Dataset entries
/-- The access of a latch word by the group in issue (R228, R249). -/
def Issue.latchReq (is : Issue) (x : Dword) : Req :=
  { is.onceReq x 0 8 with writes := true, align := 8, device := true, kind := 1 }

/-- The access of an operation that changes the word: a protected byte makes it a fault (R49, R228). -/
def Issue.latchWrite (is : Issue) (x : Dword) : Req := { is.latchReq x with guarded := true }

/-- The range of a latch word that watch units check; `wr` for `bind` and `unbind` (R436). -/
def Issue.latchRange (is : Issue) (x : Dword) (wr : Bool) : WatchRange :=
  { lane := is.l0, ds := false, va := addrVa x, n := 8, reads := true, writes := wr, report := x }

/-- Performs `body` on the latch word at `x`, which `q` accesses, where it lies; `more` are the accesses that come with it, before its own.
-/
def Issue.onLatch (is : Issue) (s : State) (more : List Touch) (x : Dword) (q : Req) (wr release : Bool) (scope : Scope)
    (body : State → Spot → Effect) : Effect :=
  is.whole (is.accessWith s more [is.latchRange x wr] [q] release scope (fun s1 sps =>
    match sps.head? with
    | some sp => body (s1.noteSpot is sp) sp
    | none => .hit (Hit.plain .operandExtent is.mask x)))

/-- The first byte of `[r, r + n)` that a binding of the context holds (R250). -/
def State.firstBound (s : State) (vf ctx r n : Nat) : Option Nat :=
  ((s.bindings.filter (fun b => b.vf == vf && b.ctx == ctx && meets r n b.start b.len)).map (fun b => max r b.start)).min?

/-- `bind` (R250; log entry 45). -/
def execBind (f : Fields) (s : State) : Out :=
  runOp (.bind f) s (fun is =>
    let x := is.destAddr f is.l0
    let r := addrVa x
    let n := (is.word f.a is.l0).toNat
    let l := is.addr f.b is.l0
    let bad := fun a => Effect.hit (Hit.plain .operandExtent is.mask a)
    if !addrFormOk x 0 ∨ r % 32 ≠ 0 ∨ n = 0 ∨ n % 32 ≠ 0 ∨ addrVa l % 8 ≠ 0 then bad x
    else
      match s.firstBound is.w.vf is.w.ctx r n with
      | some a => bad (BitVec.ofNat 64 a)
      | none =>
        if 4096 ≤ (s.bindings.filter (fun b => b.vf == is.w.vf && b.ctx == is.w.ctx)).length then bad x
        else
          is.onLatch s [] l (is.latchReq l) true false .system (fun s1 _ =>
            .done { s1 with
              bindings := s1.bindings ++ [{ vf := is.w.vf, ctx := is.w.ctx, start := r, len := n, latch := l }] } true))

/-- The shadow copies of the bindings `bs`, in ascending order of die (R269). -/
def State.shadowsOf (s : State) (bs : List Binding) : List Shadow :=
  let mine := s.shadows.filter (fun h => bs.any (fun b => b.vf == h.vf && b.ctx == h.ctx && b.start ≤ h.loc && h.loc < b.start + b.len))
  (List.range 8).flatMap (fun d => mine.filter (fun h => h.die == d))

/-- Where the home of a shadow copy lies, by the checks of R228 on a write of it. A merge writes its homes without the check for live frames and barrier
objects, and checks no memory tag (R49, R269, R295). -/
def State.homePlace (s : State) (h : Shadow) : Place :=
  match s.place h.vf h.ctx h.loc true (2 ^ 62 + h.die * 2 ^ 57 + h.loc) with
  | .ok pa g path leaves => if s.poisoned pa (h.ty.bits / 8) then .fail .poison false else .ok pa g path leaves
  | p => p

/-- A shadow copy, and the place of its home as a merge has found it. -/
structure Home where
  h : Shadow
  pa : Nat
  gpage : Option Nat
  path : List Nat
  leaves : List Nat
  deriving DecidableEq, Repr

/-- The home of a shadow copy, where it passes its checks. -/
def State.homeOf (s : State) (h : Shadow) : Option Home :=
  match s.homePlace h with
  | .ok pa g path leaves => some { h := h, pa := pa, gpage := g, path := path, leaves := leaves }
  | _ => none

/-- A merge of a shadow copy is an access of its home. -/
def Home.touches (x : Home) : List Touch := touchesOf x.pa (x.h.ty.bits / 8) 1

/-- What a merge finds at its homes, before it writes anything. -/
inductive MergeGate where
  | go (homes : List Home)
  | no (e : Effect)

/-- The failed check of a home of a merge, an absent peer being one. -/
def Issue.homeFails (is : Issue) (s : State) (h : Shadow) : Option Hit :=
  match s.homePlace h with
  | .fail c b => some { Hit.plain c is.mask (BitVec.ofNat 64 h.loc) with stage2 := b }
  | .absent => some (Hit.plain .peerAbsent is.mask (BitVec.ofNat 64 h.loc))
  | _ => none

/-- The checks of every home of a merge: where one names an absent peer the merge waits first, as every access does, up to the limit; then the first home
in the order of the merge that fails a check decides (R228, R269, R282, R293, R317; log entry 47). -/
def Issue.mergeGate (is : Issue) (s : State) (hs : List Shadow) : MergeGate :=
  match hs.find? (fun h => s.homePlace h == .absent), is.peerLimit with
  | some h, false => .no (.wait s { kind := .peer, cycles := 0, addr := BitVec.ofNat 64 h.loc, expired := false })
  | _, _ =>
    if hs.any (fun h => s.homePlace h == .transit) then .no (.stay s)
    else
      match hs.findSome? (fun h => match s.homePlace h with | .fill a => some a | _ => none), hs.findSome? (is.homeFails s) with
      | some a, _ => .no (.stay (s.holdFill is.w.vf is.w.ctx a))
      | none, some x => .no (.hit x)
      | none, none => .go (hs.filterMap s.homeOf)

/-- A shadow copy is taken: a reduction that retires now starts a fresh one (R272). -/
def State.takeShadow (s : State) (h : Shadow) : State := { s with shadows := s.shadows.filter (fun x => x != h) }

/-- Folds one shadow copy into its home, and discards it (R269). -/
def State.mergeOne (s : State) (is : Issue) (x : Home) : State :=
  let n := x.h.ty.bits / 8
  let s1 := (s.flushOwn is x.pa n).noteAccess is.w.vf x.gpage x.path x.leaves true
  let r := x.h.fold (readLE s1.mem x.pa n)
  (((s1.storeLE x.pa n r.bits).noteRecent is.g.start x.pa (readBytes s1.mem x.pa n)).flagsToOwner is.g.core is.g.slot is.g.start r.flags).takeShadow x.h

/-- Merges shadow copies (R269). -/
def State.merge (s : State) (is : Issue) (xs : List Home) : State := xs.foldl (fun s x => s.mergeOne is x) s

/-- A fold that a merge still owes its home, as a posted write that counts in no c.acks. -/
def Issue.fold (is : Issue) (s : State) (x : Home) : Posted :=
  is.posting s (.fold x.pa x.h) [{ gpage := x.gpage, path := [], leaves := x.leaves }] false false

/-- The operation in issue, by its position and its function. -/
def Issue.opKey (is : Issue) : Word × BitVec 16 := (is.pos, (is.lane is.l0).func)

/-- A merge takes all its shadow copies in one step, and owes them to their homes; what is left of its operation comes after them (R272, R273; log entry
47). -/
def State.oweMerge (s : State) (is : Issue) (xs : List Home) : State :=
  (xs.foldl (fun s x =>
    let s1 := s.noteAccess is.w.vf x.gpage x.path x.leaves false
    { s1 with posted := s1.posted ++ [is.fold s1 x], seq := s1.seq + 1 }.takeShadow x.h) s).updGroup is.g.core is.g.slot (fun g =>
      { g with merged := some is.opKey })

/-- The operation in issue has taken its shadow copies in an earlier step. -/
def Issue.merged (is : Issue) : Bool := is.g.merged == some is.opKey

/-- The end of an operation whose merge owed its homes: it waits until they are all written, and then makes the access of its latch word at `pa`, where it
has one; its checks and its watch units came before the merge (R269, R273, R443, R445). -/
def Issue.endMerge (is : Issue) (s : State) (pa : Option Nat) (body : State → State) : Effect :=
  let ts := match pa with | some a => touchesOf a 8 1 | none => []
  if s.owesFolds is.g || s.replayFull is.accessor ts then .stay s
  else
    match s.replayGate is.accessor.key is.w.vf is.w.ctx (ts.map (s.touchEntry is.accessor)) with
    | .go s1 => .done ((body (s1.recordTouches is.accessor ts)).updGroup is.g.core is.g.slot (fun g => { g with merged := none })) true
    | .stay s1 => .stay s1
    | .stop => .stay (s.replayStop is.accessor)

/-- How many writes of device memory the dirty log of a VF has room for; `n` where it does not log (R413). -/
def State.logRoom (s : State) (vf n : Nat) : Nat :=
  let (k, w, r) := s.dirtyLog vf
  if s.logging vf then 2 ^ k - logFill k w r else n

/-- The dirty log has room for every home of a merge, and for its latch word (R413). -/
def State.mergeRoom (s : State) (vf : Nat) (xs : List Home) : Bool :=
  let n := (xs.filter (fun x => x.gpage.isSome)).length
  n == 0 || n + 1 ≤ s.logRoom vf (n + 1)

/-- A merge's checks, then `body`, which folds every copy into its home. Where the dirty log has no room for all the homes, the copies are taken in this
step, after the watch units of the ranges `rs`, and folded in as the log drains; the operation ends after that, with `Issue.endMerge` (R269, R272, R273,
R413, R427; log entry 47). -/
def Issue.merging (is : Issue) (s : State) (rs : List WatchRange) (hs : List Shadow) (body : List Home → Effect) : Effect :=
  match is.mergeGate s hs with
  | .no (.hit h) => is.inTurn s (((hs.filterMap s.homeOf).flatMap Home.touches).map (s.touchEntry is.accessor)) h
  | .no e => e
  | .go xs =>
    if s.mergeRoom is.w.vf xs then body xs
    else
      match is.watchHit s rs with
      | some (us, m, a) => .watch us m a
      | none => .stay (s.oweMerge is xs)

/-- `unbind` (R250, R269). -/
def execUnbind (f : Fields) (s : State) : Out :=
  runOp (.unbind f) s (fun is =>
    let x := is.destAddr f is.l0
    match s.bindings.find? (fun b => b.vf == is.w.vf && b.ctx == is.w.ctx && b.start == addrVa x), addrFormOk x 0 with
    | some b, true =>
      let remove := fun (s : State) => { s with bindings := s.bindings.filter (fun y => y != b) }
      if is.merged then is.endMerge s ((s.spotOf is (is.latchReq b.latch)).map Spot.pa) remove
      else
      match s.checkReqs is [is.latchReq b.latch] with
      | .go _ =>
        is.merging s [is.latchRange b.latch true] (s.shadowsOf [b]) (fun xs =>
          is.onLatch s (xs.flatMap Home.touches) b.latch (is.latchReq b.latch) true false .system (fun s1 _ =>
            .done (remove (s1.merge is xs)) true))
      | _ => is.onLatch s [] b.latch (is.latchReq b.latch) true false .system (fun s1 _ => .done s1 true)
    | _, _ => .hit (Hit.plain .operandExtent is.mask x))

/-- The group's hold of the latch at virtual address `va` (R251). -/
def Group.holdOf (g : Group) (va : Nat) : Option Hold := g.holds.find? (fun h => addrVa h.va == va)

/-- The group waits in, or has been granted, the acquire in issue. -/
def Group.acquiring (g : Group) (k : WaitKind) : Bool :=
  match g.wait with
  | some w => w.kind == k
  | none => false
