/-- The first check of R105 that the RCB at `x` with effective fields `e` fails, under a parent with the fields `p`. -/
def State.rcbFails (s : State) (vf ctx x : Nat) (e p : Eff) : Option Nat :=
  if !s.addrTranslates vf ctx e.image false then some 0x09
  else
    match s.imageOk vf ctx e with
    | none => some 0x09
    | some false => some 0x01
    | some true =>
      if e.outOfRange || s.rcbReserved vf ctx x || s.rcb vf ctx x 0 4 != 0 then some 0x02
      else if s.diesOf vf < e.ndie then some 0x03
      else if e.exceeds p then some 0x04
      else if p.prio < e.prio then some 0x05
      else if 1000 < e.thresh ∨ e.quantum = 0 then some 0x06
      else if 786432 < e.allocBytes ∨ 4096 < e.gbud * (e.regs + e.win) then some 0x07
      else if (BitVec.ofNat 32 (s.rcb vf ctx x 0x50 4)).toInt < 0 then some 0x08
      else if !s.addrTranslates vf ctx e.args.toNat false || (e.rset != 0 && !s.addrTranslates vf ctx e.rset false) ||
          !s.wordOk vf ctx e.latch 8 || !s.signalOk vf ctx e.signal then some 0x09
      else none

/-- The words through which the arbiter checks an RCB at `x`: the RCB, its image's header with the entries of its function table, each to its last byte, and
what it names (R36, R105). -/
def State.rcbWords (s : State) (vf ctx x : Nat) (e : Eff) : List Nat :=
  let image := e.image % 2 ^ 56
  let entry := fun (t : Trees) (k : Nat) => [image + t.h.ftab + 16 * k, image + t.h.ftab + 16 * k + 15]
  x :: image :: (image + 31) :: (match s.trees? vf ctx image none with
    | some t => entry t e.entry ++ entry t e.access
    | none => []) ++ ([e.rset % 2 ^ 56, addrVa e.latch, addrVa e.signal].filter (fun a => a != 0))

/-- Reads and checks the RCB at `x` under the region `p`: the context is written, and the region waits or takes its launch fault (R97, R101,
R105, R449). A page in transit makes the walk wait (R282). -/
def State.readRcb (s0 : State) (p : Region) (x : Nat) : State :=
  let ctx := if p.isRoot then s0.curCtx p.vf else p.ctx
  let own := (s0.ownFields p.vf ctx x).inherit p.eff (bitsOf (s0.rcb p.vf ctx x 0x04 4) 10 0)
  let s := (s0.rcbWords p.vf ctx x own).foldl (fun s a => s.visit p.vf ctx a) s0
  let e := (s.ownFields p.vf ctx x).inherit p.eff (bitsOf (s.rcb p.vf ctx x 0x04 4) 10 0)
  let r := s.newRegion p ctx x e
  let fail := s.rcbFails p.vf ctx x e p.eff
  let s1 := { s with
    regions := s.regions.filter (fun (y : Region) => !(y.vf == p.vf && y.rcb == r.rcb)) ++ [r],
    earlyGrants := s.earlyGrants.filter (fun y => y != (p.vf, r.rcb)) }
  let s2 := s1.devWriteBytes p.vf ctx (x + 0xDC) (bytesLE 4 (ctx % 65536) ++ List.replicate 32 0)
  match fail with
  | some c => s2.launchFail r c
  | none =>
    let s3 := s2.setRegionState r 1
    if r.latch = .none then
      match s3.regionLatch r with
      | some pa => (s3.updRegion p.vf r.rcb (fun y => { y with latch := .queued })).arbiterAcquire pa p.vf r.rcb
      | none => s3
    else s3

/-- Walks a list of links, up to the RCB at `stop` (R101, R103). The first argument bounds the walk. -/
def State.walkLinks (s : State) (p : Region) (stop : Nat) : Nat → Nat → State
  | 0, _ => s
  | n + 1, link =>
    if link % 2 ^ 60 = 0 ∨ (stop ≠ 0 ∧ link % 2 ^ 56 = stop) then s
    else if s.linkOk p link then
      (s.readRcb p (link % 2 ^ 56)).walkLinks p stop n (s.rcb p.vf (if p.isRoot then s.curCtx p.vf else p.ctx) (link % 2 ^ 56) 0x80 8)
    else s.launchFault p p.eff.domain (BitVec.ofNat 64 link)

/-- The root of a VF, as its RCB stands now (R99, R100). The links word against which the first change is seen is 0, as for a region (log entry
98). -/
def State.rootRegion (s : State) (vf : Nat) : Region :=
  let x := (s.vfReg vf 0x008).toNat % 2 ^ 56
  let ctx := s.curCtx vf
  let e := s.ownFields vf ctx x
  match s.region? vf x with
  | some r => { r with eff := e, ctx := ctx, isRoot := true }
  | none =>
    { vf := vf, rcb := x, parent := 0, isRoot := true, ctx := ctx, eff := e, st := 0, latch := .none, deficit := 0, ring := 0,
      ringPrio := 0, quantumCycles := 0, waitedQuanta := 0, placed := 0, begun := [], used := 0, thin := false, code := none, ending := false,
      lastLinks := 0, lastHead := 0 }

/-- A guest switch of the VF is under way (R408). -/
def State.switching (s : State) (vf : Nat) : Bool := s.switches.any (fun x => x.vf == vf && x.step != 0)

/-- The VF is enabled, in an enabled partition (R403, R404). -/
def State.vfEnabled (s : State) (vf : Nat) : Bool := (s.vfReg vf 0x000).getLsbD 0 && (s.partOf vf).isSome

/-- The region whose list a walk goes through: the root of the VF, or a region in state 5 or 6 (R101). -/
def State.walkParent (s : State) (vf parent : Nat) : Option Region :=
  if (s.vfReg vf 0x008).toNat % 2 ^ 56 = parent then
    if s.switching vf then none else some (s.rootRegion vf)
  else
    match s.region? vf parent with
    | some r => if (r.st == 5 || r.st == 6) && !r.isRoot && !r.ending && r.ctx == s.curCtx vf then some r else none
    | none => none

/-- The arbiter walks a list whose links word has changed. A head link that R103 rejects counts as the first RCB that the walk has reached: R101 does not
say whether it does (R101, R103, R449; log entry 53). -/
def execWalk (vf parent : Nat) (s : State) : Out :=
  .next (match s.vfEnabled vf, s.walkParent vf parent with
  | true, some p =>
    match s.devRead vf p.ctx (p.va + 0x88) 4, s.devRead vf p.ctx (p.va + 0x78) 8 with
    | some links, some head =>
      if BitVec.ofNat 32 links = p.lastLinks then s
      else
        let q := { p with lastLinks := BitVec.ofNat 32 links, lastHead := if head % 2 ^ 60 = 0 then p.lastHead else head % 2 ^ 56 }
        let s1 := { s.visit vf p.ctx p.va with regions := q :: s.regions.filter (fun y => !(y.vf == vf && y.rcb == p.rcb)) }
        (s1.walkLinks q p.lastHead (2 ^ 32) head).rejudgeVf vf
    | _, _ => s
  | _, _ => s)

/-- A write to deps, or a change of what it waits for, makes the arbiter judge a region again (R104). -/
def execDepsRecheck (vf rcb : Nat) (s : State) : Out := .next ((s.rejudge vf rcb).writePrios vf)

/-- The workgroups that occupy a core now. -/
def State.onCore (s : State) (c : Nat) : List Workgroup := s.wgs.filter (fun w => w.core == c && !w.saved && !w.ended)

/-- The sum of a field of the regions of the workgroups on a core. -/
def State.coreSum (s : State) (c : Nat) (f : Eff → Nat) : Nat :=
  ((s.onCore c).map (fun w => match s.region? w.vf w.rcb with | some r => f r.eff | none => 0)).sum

Work task
In the entries above, restate word for word the lines between the one holding "match s.checkReqs is" and the one holding "The group's hold", inclusive, and nothing besides.

Your response
      match s.checkReqs is [is.latchReq b.latch] with
      | .go _ =>
        is.merging s [is.latchRange b.latch true] (s.shadowsOf [b]) (fun xs =>
          is.onLatch s (xs.flatMap Home.touches) b.latch (is.latchReq b.latch) true false .system (fun s1 _ =>
            .done (remove (s1.merge is xs)) true))
      | _ => is.onLatch s [] b.latch (is.latchReq b.latch) true false .system (fun s1 _ => .done s1 true)
    | _, _ => .hit (Hit.plain .operandExtent is.mask x))

/-- The group's hold of the latch at virtual address `va` (R251). -/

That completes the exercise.